Au-delà de Character.AI, cette affaire pourrait accélérer des normes sectorielles sur les IA sociales destinées (ou accessibles) aux jeunes.
Ressources d’aide
Si vous ou un proche traversez une crise, contactez le 988 (États‑Unis) ou envoyez TALK au 741741 pour joindre le Crisis Text Line. Renseignez‑vous également sur les ressources locales de prévention du suicide dans votre pays.
FAQ
Qu’est-ce qu’un « compagnon IA » et pourquoi plaît-il aux ados ?
Un compagnon IA est un agent conversationnel conçu pour dialoguer de manière personnalisée, parfois avec une dimension affective. Les adolescents y trouvent une disponibilité permanente, un jugement perçu comme moindre, et des réponses rapides. Ce cocktail peut renforcer l’attachement et l’usage prolongé, d’où les débats sur les risques.
Les parents peuvent-ils réduire les risques dès maintenant ?
Oui. Quelques pistes: discuter explicitement des limites des IA; activer les contrôles parentaux au niveau des appareils; vérifier les réglages de confidentialité; établir des plages sans écran; être attentif à des signaux comme l’isolement ou l’inversion du sommeil. En cas de doute, consulter un professionnel de santé.
Comment fonctionne généralement l’“assurance d’âge” en ligne ?

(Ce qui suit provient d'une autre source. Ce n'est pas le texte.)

-- ==== Sys2Proof/Tests/Slice0.lean ====
section
/-! SUPPORT. The model's own tests: the refusal of ill-formed commands, the decoding of words written out from
spec/30_encoding.md R140 and R144, one step of each command on the values of the examples in the spec's rules and in
spec/95_test_vectors.md, and, for every statement with hypotheses, a concrete state that meets them. -/

namespace Sys2Proof.Tests

open Sys2Proof Sys2Proof.Machine

/-! ## Helpers -/

/-- A small device for the tests. -/
def tpar : Params :=
  { memBytes := 4096, regBase := 0x80000000, max24 := 715827882, max48 := 715827882, gbMaxBlocks := 2, gbStoreWords := 64,
    gwStoreWords := 4, pgMaxPages := 4, pgStoreWords := 12, efMaxValues := 16 }

/-- The test device after reset. -/
def ts : State := State.resetOf tpar

/-- The test device with operands. -/
def ta (a0 a1 a2 a3 a4 a5 : Word) : State := { ts with args := { a0, a1, a2, a3, a4, a5 } }

/-- The next state, if there is one. -/
def nextOf : Host.Outcome State Fault Refusal → Option State
  | .next t => some t
  | _ => none

/-- The error code and ERRINFO a command completes with. -/
def errOf (o : Host.Outcome State Fault Refusal) : Option (Nat × Word) :=
  (nextOf o).map (fun t => (t.status.errCode.toNat, t.errInfo))

/-- The error code, RES0 and RES1 a command leaves. -/
def resOf (o : Host.Outcome State Fault Refusal) : Option (Nat × Word × Word) :=
  (nextOf o).map (fun t => (t.status.errCode.toNat, t.res.r0, t.res.r1))

/-- A state whose next input is a store to the window. -/
def tStore (s : State) (off : Nat) (v : Word) : State :=
  { s with inputs := [.host (.regStore 8 (s.cfg.regBase + u64 off) v)] }

/-- A state whose next input is a load from the window. -/
def tLoad (s : State) (off : Nat) : State := { s with inputs := [.host (.regLoad 8 (s.cfg.regBase + u64 off))] }

/-- A state in which a command runs. -/
def tBusy (c : Word) : State := ts.accept c

/-! ## WellFormed refuses what no word can carry (R140, R141) -/

theorem test_illFormed_fsSelect : ¬ WellFormed (.fsSelect 128) := by decide
theorem test_illFormed_bpGeom : ¬ WellFormed (.bpGeom 128 .packed) := by decide
theorem test_illFormed_bpDec : ¬ WellFormed (.bpDecLL 200 .packed) ∧ ¬ WellFormed (.bpDecBL 128 .singleBlock) := by decide
theorem test_illFormed_bpEnc : ¬ WellFormed (.bpEncLL 128 .packed) ∧ ¬ WellFormed (.bpEncLB 1000 .singleBlock) := by decide
theorem test_illFormed_arrays : ¬ WellFormed (.gwInit 128) ∧ ¬ WellFormed (.pgInit 128) := by decide
theorem test_wellFormed_boundary : WellFormed (.bpGeom 127 .singleBlock) ∧ WellFormed (.fsSelect 0) := by decide

/-! ## Decoding: words written out from R140 (OPC + BPV * 2^8 + FMT * 2^15) and the rows of R144 -/

theorem test_decode_system : decode 0x0000 = .ok .nop ∧ decode 0x0003 = .ok .unitReset := by decide
theorem test_decode_fs : decode 0x1401 = .ok (.fsSelect 20) ∧ decode 0x7F01 = .ok (.fsSelect 127) := by decide
theorem test_decode_bp : decode 0x0D02 = .ok (.bpGeom 13 .packed) ∧ decode 0x8302 = .ok (.bpGeom 3 .singleBlock) ∧
    decode 0x0D10 = .ok (.bpDecLL 13 .packed) ∧ decode 0x9511 = .ok (.bpDecBL 21 .singleBlock) ∧
    decode 0x0312 = .ok (.bpEncLL 3 .packed) ∧ decode 0xA013 = .ok (.bpEncLB 32 .singleBlock) := by decide
theorem test_decode_de : decode 0x20 = .ok .deInit ∧ decode 0x21 = .ok .deInitMono ∧ decode 0x22 = .ok .deAdd ∧
    decode 0x23 = .ok .deFinish := by decide
theorem test_decode_dd : decode 0x28 = .ok .ddInit ∧ decode 0x29 = .ok .ddInitMono ∧ decode 0x2A = .ok .ddNext ∧
    decode 0x2B = .ok .ddSkip := by decide
theorem test_decode_gb : decode 0x30 = .ok .gbInit ∧ decode 0x31 = .ok .gbInitMono ∧ decode 0x32 = .ok .gbAdd ∧
    decode 0x33 = .ok .gbGet ∧ decode 0x34 = .ok .gbIterReset ∧ decode 0x35 = .ok .gbIterNext := by decide
theorem test_decode_gw : decode 0x0240 = .ok (.gwInit 2) ∧ decode 0x41 = .ok .gwGet ∧ decode 0x42 = .ok .gwSet ∧
    decode 0x43 = .ok .gwResize := by decide
theorem test_decode_pg : decode 0x0148 = .ok (.pgInit 1) ∧ decode 0x49 = .ok .pgGet ∧ decode 0x4A = .ok .pgSet ∧
    decode 0x4B = .ok .pgResize ∧ decode 0x4C = .ok .pgGrow ∧ decode 0x4D = .ok .pgPageBpv := by decide
theorem test_decode_efe : decode 0x50 = .ok .efeInit ∧ decode 0x51 = .ok .efeEncode ∧ decode 0x52 = .ok .efeFinish := by
  decide
theorem test_decode_efd : decode 0x58 = .ok .efdInit ∧ decode 0x59 = .ok .efdNext ∧ decode 0x5A = .ok .efdAdvance ∧
    decode 0x5B = .ok .efdPrev ∧ decode 0x5C = .ok .efdBack ∧ decode 0x5D = .ok .efdToBefore ∧
    decode 0x5E = .ok .efdToAfter ∧ decode 0x5F = .ok .efdCurrent := by decide
theorem test_decode_illegal : decode 0x04 = .error .unassignedOpcode ∧ decode 0xFF = .error .unassignedOpcode ∧
    decode 0x10000 = .error .reservedBits ∧ decode 0x0122 = .error .bpvNotZero ∧ decode 0x8001 = .error .fmtNotZero ∧
    decode 0x8022 = .error .fmtNotZero := by decide

/-! ## The system commands and the selector (48 R510, R511; 41 R241) -/

/-- R510's example: STATUS reads 2 after a NOP. -/
theorem test_nop : (nextOf (exec .nop (tBusy 0))).map (fun t => statusWord t.status) = some 2 := by decide

/-- R511: mask bit 0 resets the delta encoder; bit 7 is no unit. -/
theorem test_unitReset : (nextOf (exec .unitReset { ta 1 0 0 0 0 0 with de := deInitContext true 64 })).map State.de =
      some {} ∧ errOf (exec .unitReset (ta 0x80 0 0 0 0 0)) = some (6, 0x80) := by decide

/-- R241's example: width 20, 1000 values, ratio 0.25. -/
theorem test_fsSelect : (nextOf (exec (.fsSelect 20) (ta 1000 16384 0 0 0 0))).map State.res =
    some { r0 := 0, r1 := 24, r2 := 25 } := by decide

/-! ## The bit packer (40) -/

/-- R201's example: width 13. -/
theorem test_bpGeom : (nextOf (exec (.bpGeom 13 .packed) ts)).map State.res =
    some { r0 := 13, r1 := 64, r2 := 13, r3 := 8 } := by decide

/-- R206's example: values 1, 0, 1, 1, 0, 0, 0, 1 at width 1 are the byte 0xB1. -/
theorem test_bpEncLB : (nextOf (exec (.bpEncLB 1 .packed)
      { ta 0 0 256 0 1 0 with mem := [(7, 1), (23, 1), (31, 1), (63, 1)] })).map
        (fun t => readByte t.mem 256) = some 0xB1 := by decide

/-- R204's example: width 13, source bytes D5 E0 00 7F FE: the values 0x1ABC, 1, 0x1FFF. -/
theorem test_bpDecBL : (nextOf (exec (.bpDecBL 13 .packed)
      { ta 0 1 256 0 1 0 with mem := [(1, 0xD5), (2, 0xE0), (4, 0x7F), (5, 0xFE)] })).map
        (fun t => readWords t.mem 256 4) = some [0x1ABC, 1, 0x1FFF, 0] := by decide

/-- R203, R155: width 64 copies. -/
theorem test_bpDecLL : (nextOf (exec (.bpDecLL 64 .packed)
      { ta 0 1 256 1 1 0 with mem := [(8, 0x80), (15, 7)] })).map
        (fun t => readWord t.mem 264) = some 0x8000000000000007 := by decide

/-- R205, R153: two values of width 32 in one word, the first in the low half. -/
theorem test_bpEncLL : (nextOf (exec (.bpEncLL 32 .singleBlock)
      { ta 0 0 256 0 1 0 with mem := [(3, 9), (7, 5), (15, 6)] })).map
        (fun t => readWord t.mem 256) = some 0x0000000600000005 := by decide

/-- R104: a misaligned source. -/
theorem test_bp_alignment : errOf (exec (.bpDecLL 1 .packed) (ta 4 0 256 0 1 0)) = some (8, 4) := by decide

/-! ## The delta codec (42, 43) -/

/-- R264's and R265's examples, and R261. -/
theorem test_deInit : (nextOf (exec .deInit (ta 64 0 0 0 0 0))).map (fun t => regValue t .deStateR) = some 1 ∧
    (nextOf (exec .deInitMono (ta 64 0 0 0 0 0))).map (fun t => regValue t .deStateR) = some 0x101 ∧
    errOf (exec .deInit (ta 100 0 0 0 0 0)) = some (6, 100) := by decide

/-- A writer with 63 values 5 buffered, the output stream at [16, 64). -/
def tWriter : State :=
  { ta 5 0 0 0 0 0 with
    de := { state := .buffering, mono := false, blockSize := 64, pending := 63, ord := 63, buf := List.replicate 64 5 }
    outPtr := 16, outEnd := 64 }

set_option maxRecDepth 20000 in
/-- R266's example: the 64th value 5 writes the bytes 0x00 0x0A; RES0 is 64. -/
theorem test_deAdd : (nextOf (exec .deAdd tWriter)).map
      (fun t => (readByte t.mem 16, readByte t.mem 17, t.outPtr, t.res.r0, t.de.state)) =
    some (0x00, 0x0A, 18, 64, .idle) := by decide

set_option maxRecDepth 20000 in
/-- R262: no room for the block of 2 bytes. -/
theorem test_deAdd_overflow : errOf (exec .deAdd { tWriter with outEnd := 17 }) = some (13, 2) := by decide

set_option maxRecDepth 20000 in
/-- R267: the partial block of 63 values is written. -/
theorem test_deFinish : (nextOf (exec .deFinish tWriter)).map
      (fun t => (readByte t.mem 17, t.outPtr, t.res.r0, t.de.state)) = some (0x0A, 18, 63, .finished) := by decide

/-- 95_test_vectors T-DEM-2 and T-DEM-5. -/
theorem test_encodeMono : encodeMono [100, 111, 119, 130] = [0x04, 0xC8, 0x01, 0x41, 0x20, 0x00, 0x00, 0x24] ∧
    encodeMono [0, 3, 5, 9, 12] = [0x03, 0x40, 0x40, 0x00, 0x00, 0x20] := by decide

/-- 95_test_vectors: R(0.5), R(1.5), R(2.5), R(-0.5), R(-1.5), and R176's NaN and infinity. -/
theorem test_f32Round : [0x3F000000, 0x3FC00000, 0x40200000, 0xBF000000, 0xBFC00000, 0x7FC00000, 0x7F800000].map f32Round =
    [0, 2, 2, 0, 0xFFFFFFFFFFFFFFFE, 0, 0] := by decide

Elle combine plusieurs approches: déclarations d’âge, indices comportementaux, vérifications documentaires (si nécessaire), estimation faciale avec contrôle de présence (liveness). Chaque méthode a des compromis en termes de précision, de friction et de vie privée.
À quoi devrait ressembler un AI Safety Lab crédible ?
Idéalement: des audits indépendants, du red‑teaming continu, des rapports publics, des protocoles d’escalade en cas de faille, et une gouvernance incluant des experts externes (santé mentale, enfance, sécurité, éthique).
Quelles alternatives plus sûres pour la créativité numérique des jeunes ?
Des outils guidés et modérés (montage, dessin, musique) avec des paramètres familiaux, des projets encadrés par des éducateurs, et des activités créatives hors ligne (photo, écriture, musique). L’objectif: favoriser l’expression sans dépendre de dialogues ouverts avec des IA.